The decision came as a result of people’s demands
Syrian lawyer Tariq Haj Bakri said that the Turkish decision to establish a medical college and a higher institute of health sciences was not unilateral. Turkey has taken this decision after several continuous demands by the SIG and Syrian people in the northern areas. They complained that they are in urgent need of such a college and an institute, which are to be equipped with all healthcare workers as well as hospitals.
Haj Bakri said that the decision is not inconsistent with international law because it came in response to a need and is based on an agreement with the SIG.
Speaking with Enab Baladi, the lawyer said that a medical college is an extension of the Turkish University. Thus, other foreign universities can open branches in other countries with the approval of the government. This is what happened with the SIG, so there is no “transgression” at all.
Turkey’s decision is compatible with domestic and international laws
Commenting on Turkey’s administrative control of the region, Haj Bakri believes that northern Syria is administrated under Turkey’s supervision. “And since Turkey runs the region, it has the responsibility to ensure the management of the security and administrative sectors and all other sectors.”
Haj Bakri indicated that when Turkey or any other country runs, dominates, supervises an area, meaning if this area is under foreign presence, this country has to manage it “very well” and provide it with several services, including educational ones, as well as successful cadres.
How have Syrian students received the new Turkish decision?
When the Syrian people of northern Syria received the news about opening a medical college and institute in the countryside of Aleppo, they did not have disputes if the decision is legally acceptable or not around the world. Instead, they disagreed on the area in which the two new educational centers are to be constructed.
Abdullah al-Raghib – a civil activist
“Very happy to hear this good news. I am thankful to the Turkish government and Turkish universities for opening branches inside liberated Syria. Yet, I wished that the new branches had been opened in the city of al-Bab, the largest city in the liberated north, because it includes numerous people coming from different parts of Syria, and it no exaggeration to say that it is Syria’s miniature.”
“What makes me feel sorry that significant and influential services are concentrated in al-Rai, which is a small town compared to al-Bab. Nonetheless, al-Rai has the Central Hospital and the Central Court in the region. In addition, there will be Medicine Faculty. In this region, we have never felt that there is a difference between Arabs, Kurds, and Turkmens. So, I hope that in the upcoming days, I will not see a new Qardaha in the north with the utmost love and respect for our Turkmen brothers.”

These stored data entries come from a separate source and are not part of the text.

-- ==== Sys2Proof/Machine/Fetch.lean ====
section
/-! DEFINITION. What surrounds an instruction in a step: the fetch of its words, the decoder's rejections as refusals,
the set 1W1C for the JNZD delay slot, and what happens when the instruction has completed. -/

namespace Sys2Proof.Machine

/-- The first word at PC and, for a two-word instruction, the second at `Seq(PC, 1)`; else 0 in its place (rules R37,
R67, R123). -/
def fetch (s : State) : Res (Word × Word) :=
  andThen (pmRead s.pc s) fun w =>
    if isFirstOfTwo w then andThen (pmRead (seq s.pc 1) s) fun w2 => .next (w, w2) else .next (w, 0#16)

/-- The refusal of a word that is no instruction (rules R119, R120, R128). -/
def decodeRefusal : DecodeError → Refusal
  | .invalid => .invalidInstruction
  | .reserved => .reservedInstruction
  | .fieldsDiffer => .pushPopFieldsDiffer

/-- The instruction at PC. -/
def fetchInstr (s : State) : Res Instr :=
  andThen (fetch s) fun p =>
    match decode s.chip p.1 p.2 with
    | .ok i => .next i
    | .error e => .refused (decodeRefusal e)

/-- The instruction is 1W1C: every one but the branches, calls, links, returns and LDC (rule R356). -/
def oneCycle : Instr → Bool
  | .ldc => false
  | .ldcInc => false
  | .lcall _ _ => false
  | .llnk _ _ => false
  | .ljp _ _ => false
  | .calls _ => false
  | .lnks _ => false
  | .jnzd _ _ => false
  | .jr _ _ => false
  | .lret => false
  | .ret => false
  | .iret => false
  | _ => true

/-- In a delay slot only a 1W1C instruction has a meaning (rule R236). -/
def slotAllows (s : State) (i : Instr) : Bool := s.delay.isNone || oneCycle i

/-- The state an instruction executes in: what was pending before it is held by the step (rules R236, R333). -/
def State.beginInstr (s : State) : State := { s with delay := none, haltAfter := none }

/-- After the instruction in a delay slot PC is the pending target; BREAK there holds PC and the target stays pending
(rules R236, R287; log entry 32). -/
def endSlot (s t : State) : State :=
  match s.delay with
  | some a => if t.run = .locked then { t with delay := some a } else { t with pc := a }
  | none => t

/-- After the instruction that follows STOP or IDLE the core is halted, unless that instruction locked it (rules R333,
R334). -/
def endHalt (s t : State) : State :=
  match s.haltAfter with
  | some m => if t.run = .running then { t with run := .halted m } else t
  | none => t

/-- The instruction that began in `s` has answered `t`: the delay slot and STOP or IDLE are completed and the world
presents new inputs. -/
def endInstr (s t : State) : State := (endHalt s (endSlot s t)).sample

end Sys2Proof.Machine
end

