-- ==== Sys2Proof/Machine/Core.lean ====
section
/-! DEFINITION. The machine as the host runs it. -/

def Sys2Proof.core : Host.Core := { State := Sys2Proof.Machine.State, Fault := Sys2Proof.Machine.Fault, Refusal := Sys2Proof.Machine.Refusal, step := Sys2Proof.Machine.step, reset := Sys2Proof.Machine.State.reset }
end

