-- ==== Sys2Proof/Safety.lean ====
section
/-! DEFINITION. The terms claims are stated in: the parts of the state and what it means that nothing else changed, the
invariant of the machine, flags in exact arithmetic, and the operand forms of the ALU instructions as one type. -/

namespace Sys2Proof.Machine

/-! ### What an instruction leaves alone -/

/-- Index bank 0 or 1 (rule R25). -/
def State.idxBank (s : State) (k : Bool) : IndexBank := if k then s.idx1 else s.idx0

/-- One part of the state; together the parts are everything State holds. -/
inductive Part where
  /-- Rn of one bank. -/
  | gpr (bank : BitVec 2) (g : Gpr)
  /-- IDH, IDL0, IDL1 of index bank 0 (`false`) or 1 (`true`). -/
  | idh (bank : Bool)
  | idl0 (bank : Bool)
  | idl1 (bank : Bool)
  /-- One bit of SR0. -/
  | sr0 (k : Fin 8)
  /-- The flags, and SR1[7:4]. -/
  | flagC
  | flagZ
  | flagV
  | flagN
  | sr1Rest
  | ilx
  | ilh
  | ill
  | tbh
  | tbl
  | tf
  | pc
  /-- The stack pointer, with the model's `hsFull`. -/
  | sptr
  /-- One slot of the hardware stack. -/
  | slot (i : BitVec 6)
  /-- One byte of data memory. -/
  | dm (a : DAddr)
  /-- One word of program memory. -/
  | pm (a : PAddr)
  | delay
  | haltAfter
  | run
  | sfPending
  | resetPin
  | inputs
  | tick
  | events
  | chip
  deriving DecidableEq, Repr

/-- The part reads the same in both states. A byte of data memory is read as memory holds it (`dmCell`) and, if the
address is mapped, as an instruction reads it (`dmRead`); what an instruction reads at an unmapped address is no memory
but the part `inputs` (rule R66). -/
def Part.same (s t : State) : Part → Prop
  | .gpr bank g => t.xb bank g = s.xb bank g
  | .idh bank => (t.idxBank bank).idh = (s.idxBank bank).idh
  | .idl0 bank => (t.idxBank bank).idl0 = (s.idxBank bank).idl0
  | .idl1 bank => (t.idxBank bank).idl1 = (s.idxBank bank).idl1
  | .sr0 k => t.sr0.getLsbD k.val = s.sr0.getLsbD k.val
  | .flagC => t.c = s.c
  | .flagZ => t.z = s.z
  | .flagV => t.v = s.v
  | .flagN => t.n = s.n
  | .sr1Rest => t.sr1.extractLsb' 4 4 = s.sr1.extractLsb' 4 4
  | .ilx => t.ilx = s.ilx
  | .ilh => t.ilh = s.ilh
  | .ill => t.ill = s.ill
  | .tbh => t.tbh = s.tbh
  | .tbl => t.tbl = s.tbl
  | .tf => t.tf = s.tf
  | .pc => t.pc = s.pc
  | .sptr => t.sptr = s.sptr ∧ t.hsFull = s.hsFull
  | .slot i => t.hsSlot i = s.hsSlot i
  | .dm a =>
    t.dmCell a = s.dmCell a ∧ t.dmMapped a = s.dmMapped a ∧ (s.dmMapped a = true → t.dmRead a = s.dmRead a)
  | .pm a => memRead t.pm a.toNat = memRead s.pm a.toNat
  | .delay => t.delay = s.delay
  | .haltAfter => t.haltAfter = s.haltAfter
  | .run => t.run = s.run
  | .sfPending => t.sfPending = s.sfPending
  | .resetPin => t.resetPin = s.resetPin
  | .inputs => t.inputs = s.inputs
  | .tick => t.tick = s.tick
  | .events => t.events = s.events
  | .chip => t.chip = s.chip

/-- Every part but those listed reads in `t` as it reads in `s`. -/
def OnlyChanges (w : List Part) (s t : State) : Prop := ∀ p : Part, p ∉ w → p.same s t

/-- The operation answers a next state, of which `P` holds. -/
def Completes (o : Res State) (P : State → Prop) : Prop := ∃ t, o = .next t ∧ P t

/-- The four flags. -/
def flagParts : List Part := [.flagC, .flagZ, .flagV, .flagN]

/-- All eight bits of SR0. -/
def sr0Parts : List Part := (List.finRange 8).map Part.sr0

/-- What a write of an SPR changes, with the index registers in bank `bank` (rules R23, R25, R30). -/
def sprParts (bank : Bool) : Spr → List Part
  | .idl0 => [.idl0 bank]
  | .idl1 => [.idl1 bank]
  | .idh => [.idh bank]
  | .sr0 => sr0Parts
  | .ilx => [.ilx]
  | .ilh => [.ilh]
  | .ill => [.ill]
  | .sr1 => .sr1Rest :: flagParts

/-- What the index update of an `@idm` operand changes: IDH and the IDL of its index register in modes 00 and 01,
nothing in the other two (rule R64). -/
def idmParts (bank : Bool) (m : Idm) : List Part :=
  match m.mode with
  | .postInc | .preDec =>
    match m.idx with
    | .id0 => [.idh bank, .idl0 bank]
    | .id1 => [.idh bank, .idl1 bank]
  | .plus | .minus => []

/-! ### The second operand of the ALU instructions and loads (rule R140) -/

/-- The four forms of `<op2>`. -/
inductive Source where
  | imm (v : Byte)
  | adr (a : Byte)
  | reg (g : Gpr)
  | idm (m : Idm)
  deriving DecidableEq, Repr

/-- Its 8-bit value; `none` only for an `@idm` form that has no meaning (rules R65, R140). -/
def Source.value (s : State) : Source → Option Byte
  | .imm v => some v
  | .adr a => some (s.dmRead (s.directAddr a))
  | .reg g => some (s.x g)
  | .idm m =>
    match idmDisplacement s.chip m with
    | some disp => some (s.dmRead (s.idmAddr m disp))
    | none => none

/-- What fetching it changes: an index register, or nothing. -/
def Source.parts (s : State) : Source → List Part
  | .imm _ => []
  | .adr _ => []
  | .reg _ => []
  | .idm m => idmParts s.idb m

/-- ADD, SUB, CP, AND, OR, XOR and LD with each form of the second operand (rules R141 to R146, R201 to R207). -/
def addForm (d : Gpr) : Source → Instr
  | .imm v => .addImm d v
  | .adr a => .addAdr d a
  | .reg g => .addReg d g
  | .idm m => .addIdm d m

def subForm (d : Gpr) : Source → Instr
  | .imm v => .subImm d v
  | .adr a => .subAdr d a
  | .reg g => .subReg d g
  | .idm m => .subIdm d m

def cpForm (d : Gpr) : Source → Instr
  | .imm v => .cpImm d v
  | .adr a => .cpAdr d a
  | .reg g => .cpReg d g
  | .idm m => .cpIdm d m

def andForm (d : Gpr) : Source → Instr
  | .imm v => .andImm d v
  | .adr a => .andAdr d a
  | .reg g => .andReg d g
  | .idm m => .andIdm d m

def orForm (d : Gpr) : Source → Instr
  | .imm v => .orImm d v
  | .adr a => .orAdr d a
  | .reg g => .orReg d g
  | .idm m => .orIdm d m

def xorForm (d : Gpr) : Source → Instr
  | .imm v => .xorImm d v
  | .adr a => .xorAdr d a
  | .reg g => .xorReg d g
  | .idm m => .xorIdm d m

def ldForm (d : Gpr) : Source → Instr
  | .imm v => .ldImm d v
  | .adr a => .ldAdr d a
  | .reg g => .ldReg d g
  | .idm m => .ldIdm d m

/-! ### Flags in exact arithmetic -/

/-- V says that the exact signed result `y` lies outside -128..127, N that it is negative (rules R9, R10, R157; that V is
signed overflow is the spec's general knowledge, log entry 45). -/
def SignedFlags (y : Int) (t : State) : Prop := t.v = decide (y < -128 ∨ 127 < y) ∧ t.n = decide (y < 0)

/-- The flags after an addition with exact unsigned sum `x` and exact signed sum `y` (rules R9, R10). -/
def SumFlags (x : Nat) (y : Int) (t : State) : Prop :=
  t.c = decide (256 ≤ x) ∧ t.z = decide (x % 256 = 0) ∧ SignedFlags y t

/-- The flags after a subtraction with exact unsigned difference `x` and exact signed difference `y`: C = 1 means no
borrow (rules R9, R10, R142). -/
def DifferenceFlags (x y : Int) (t : State) : Prop :=
  t.c = decide (0 ≤ x) ∧ t.z = decide (x % 256 = 0) ∧ SignedFlags y t

/-- Z and N of a byte that is moved or computed bit by bit (rule R11). -/
def ByteFlags (r : Byte) (t : State) : Prop := t.z = decide (r.toNat = 0) ∧ t.n = decide (128 ≤ r.toNat)

/-- The parts an instruction that writes Rd of the current bank and the listed flags changes, PC among them. -/
def writesGpr (s : State) (d : Gpr) (flags : List Part) : List Part := .pc :: .gpr s.bankSel d :: flags

/-- Rd of the current bank takes the exact unsigned sum `x` modulo 256, the four flags follow `x` and the exact signed
sum `y`, PC advances, and nothing but these and `extra` changes (rules R10, R38). -/
def WritesSum (s : State) (d : Gpr) (extra : List Part) (x : Nat) (y : Int) (o : Res State) : Prop :=
  Completes o fun t =>
    (t.xb s.bankSel d).toNat = x % 256 ∧ SumFlags x y t ∧ t.pc = seq s.pc 1 ∧
      OnlyChanges (writesGpr s d (flagParts ++ extra)) s t

/-- The same for an exact unsigned difference `x` and an exact signed difference `y`. -/
def WritesDifference (s : State) (d : Gpr) (extra : List Part) (x y : Int) (o : Res State) : Prop :=
  Completes o fun t =>
    ((t.xb s.bankSel d).toNat : Int) = x % 256 ∧ DifferenceFlags x y t ∧ t.pc = seq s.pc 1 ∧
      OnlyChanges (writesGpr s d (flagParts ++ extra)) s t

/-- The flags follow the exact differences `x` and `y`, no register takes the result (rules R143, R149). -/
def Compares (s : State) (extra : List Part) (x y : Int) (o : Res State) : Prop :=
  Completes o fun t =>
    DifferenceFlags x y t ∧ t.pc = seq s.pc 1 ∧ OnlyChanges (.pc :: (flagParts ++ extra)) s t

/-- Rd of the current bank takes `r`, Z and N follow it, PC advances, and nothing but these and `extra` changes (rule
R11). -/
def WritesByte (s : State) (d : Gpr) (extra : List Part) (r : Byte) (o : Res State) : Prop :=
  Completes o fun t =>
    t.xb s.bankSel d = r ∧ ByteFlags r t ∧ t.pc = seq s.pc 1 ∧
      OnlyChanges (writesGpr s d (.flagZ :: .flagN :: extra)) s t

/-- Rd of the current bank takes `r`, C takes `c`, Z and N follow `r`, V is kept (rule R180). -/
def WritesShift (s : State) (d : Gpr) (r : Nat) (c : Bool) (o : Res State) : Prop :=
  Completes o fun t =>
    (t.xb s.bankSel d).toNat = r ∧ t.c = c ∧ t.z = decide (r = 0) ∧ t.n = decide (128 ≤ r) ∧ t.pc = seq s.pc 1 ∧
      OnlyChanges (writesGpr s d [.flagC, .flagZ, .flagN]) s t

/-- `r` is `m` with bit `bs` replaced by `v` (rule R260). -/
def EditsBit (m r : Byte) (bs : BitVec 3) (v : Bool) : Prop :=
  ∀ k : Fin 8, r.getLsbD k.val = if k.val = bs.toNat then v else m.getLsbD k.val

/-! ### Addresses of program memory and the stack in exact arithmetic -/

/-- PC becomes `p` when the 20-bit address `a` is loaded: all of it with NP64KW = 1, PC[15:0] alone with 0 (rule R231). -/
def LoadsPc (s : State) (a p : PAddr) : Prop :=
  if s.chip.np64kw then p = a else p.toNat = s.pc.toNat / 65536 * 65536 + a.toNat % 65536

/-- The address `a` stands on the stack of `t` where `s` had its first free slot (rules R40, R42). -/
def PushedAddr (s t : State) (a : PAddr) : Prop :=
  t.sptr = s.sptr + 2#6 ∧ t.hsUsed = s.hsUsed + 2 ∧
    t.hsSlot s.sptr = (if s.chip.np64kw then .addr20 a else .addr16 (BitVec.ofNat 16 a.toNat)) ∧
    t.hsSlot (s.sptr + 1#6) = .unspecified

/-- What a push of an address changes. -/
def pushAddrParts (s : State) : List Part := [.sptr, .slot s.sptr, .slot (s.sptr + 1#6)]

/-- The byte `v` stands on the stack of `t` where `s` had its first free slot (rules R40, R41). -/
def PushedByte (s t : State) (v : Byte) : Prop :=
  t.sptr = s.sptr + 1#6 ∧ t.hsUsed = s.hsUsed + 1 ∧ t.hsSlot s.sptr = .byte v

/-- A push of `k` slots fits within HS_DEPTH (rule R44). -/
def HasRoom (s : State) (k : Nat) : Prop := s.hsUsed + k ≤ s.chip.hsDepth.val

/-- A push of `k` slots has no meaning: beyond HS_DEPTH on a chip without the stack-full exception (rule R44, decision
D32), beyond the 64 slots on any chip (log entry 15). -/
def NoRoom (s : State) (k : Nat) : Prop := ¬HasRoom s k ∧ (s.chip.stackFull = .refuse ∨ 64 < s.hsUsed + k)

/-- On a chip with the stack-full exception a push of `k` slots goes beyond HS_DEPTH, within the 64 slots (rule R324's
variant; log entry 15). -/
def PassesDepth (s : State) (k : Nat) : Prop := ¬HasRoom s k ∧ s.hsUsed + k ≤ 64

/-- A push in `s` that passes HS_DEPTH raises the exception once: it waits in `t` if the stack was within HS_DEPTH before,
or if it waited already (log entry 15). -/
def RaisesStackFull (s t : State) : Prop :=
  t.sfPending = (s.sfPending || decide (s.hsUsed ≤ s.chip.hsDepth.val))

/-- The slot two below `sptr` holds the address `a`, as wide as the chip needs (rules R40, R43). -/
def TopAddr (s : State) (a : PAddr) : Prop :=
  2 ≤ s.hsUsed ∧
    (s.hsSlot (s.sptr - 2#6) = .addr20 a ∨
      (s.chip.np64kw = false ∧ s.hsSlot (s.sptr - 2#6) = .addr16 (BitVec.ofNat 16 a.toNat)))

/-- The slot below `sptr` holds the byte `v`, as a byte or as the low byte of an address (rules R40, R283). -/
def TopByte (s : State) (v : Byte) : Prop := 1 ≤ s.hsUsed ∧ slotByte (s.hsSlot (s.sptr - 1#6)) = some v

/-- IL takes the return address `ret`; ILX only with NP64KW = 1, its bits [7:4] cleared (rules R28, R237). -/
def SavesLink (s t : State) (ret : PAddr) : Prop :=
  t.ill.toNat = ret.toNat % 256 ∧ t.ilh.toNat = ret.toNat / 256 % 256 ∧
    if s.chip.np64kw then t.ilx.toNat = ret.toNat / 65536 else t.ilx = s.ilx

Muhammad Nour – university student
“Al-Bab is bigger than al-Rai. But al-Bab is the least stable and the most chaotic city in northern Syria. Due to many problems in and complaints about al-Bab, Turkish people choose to stay in the town of al-Rai. I think they consider al-Bab a military zone. For them, al-Rai is closer than al-Bab to Turkey. So, coming and going to Turkey will be easier for them via the town of al-Rai. That is why I believe that Turkey’s recent decision is appropriate and great on different levels.”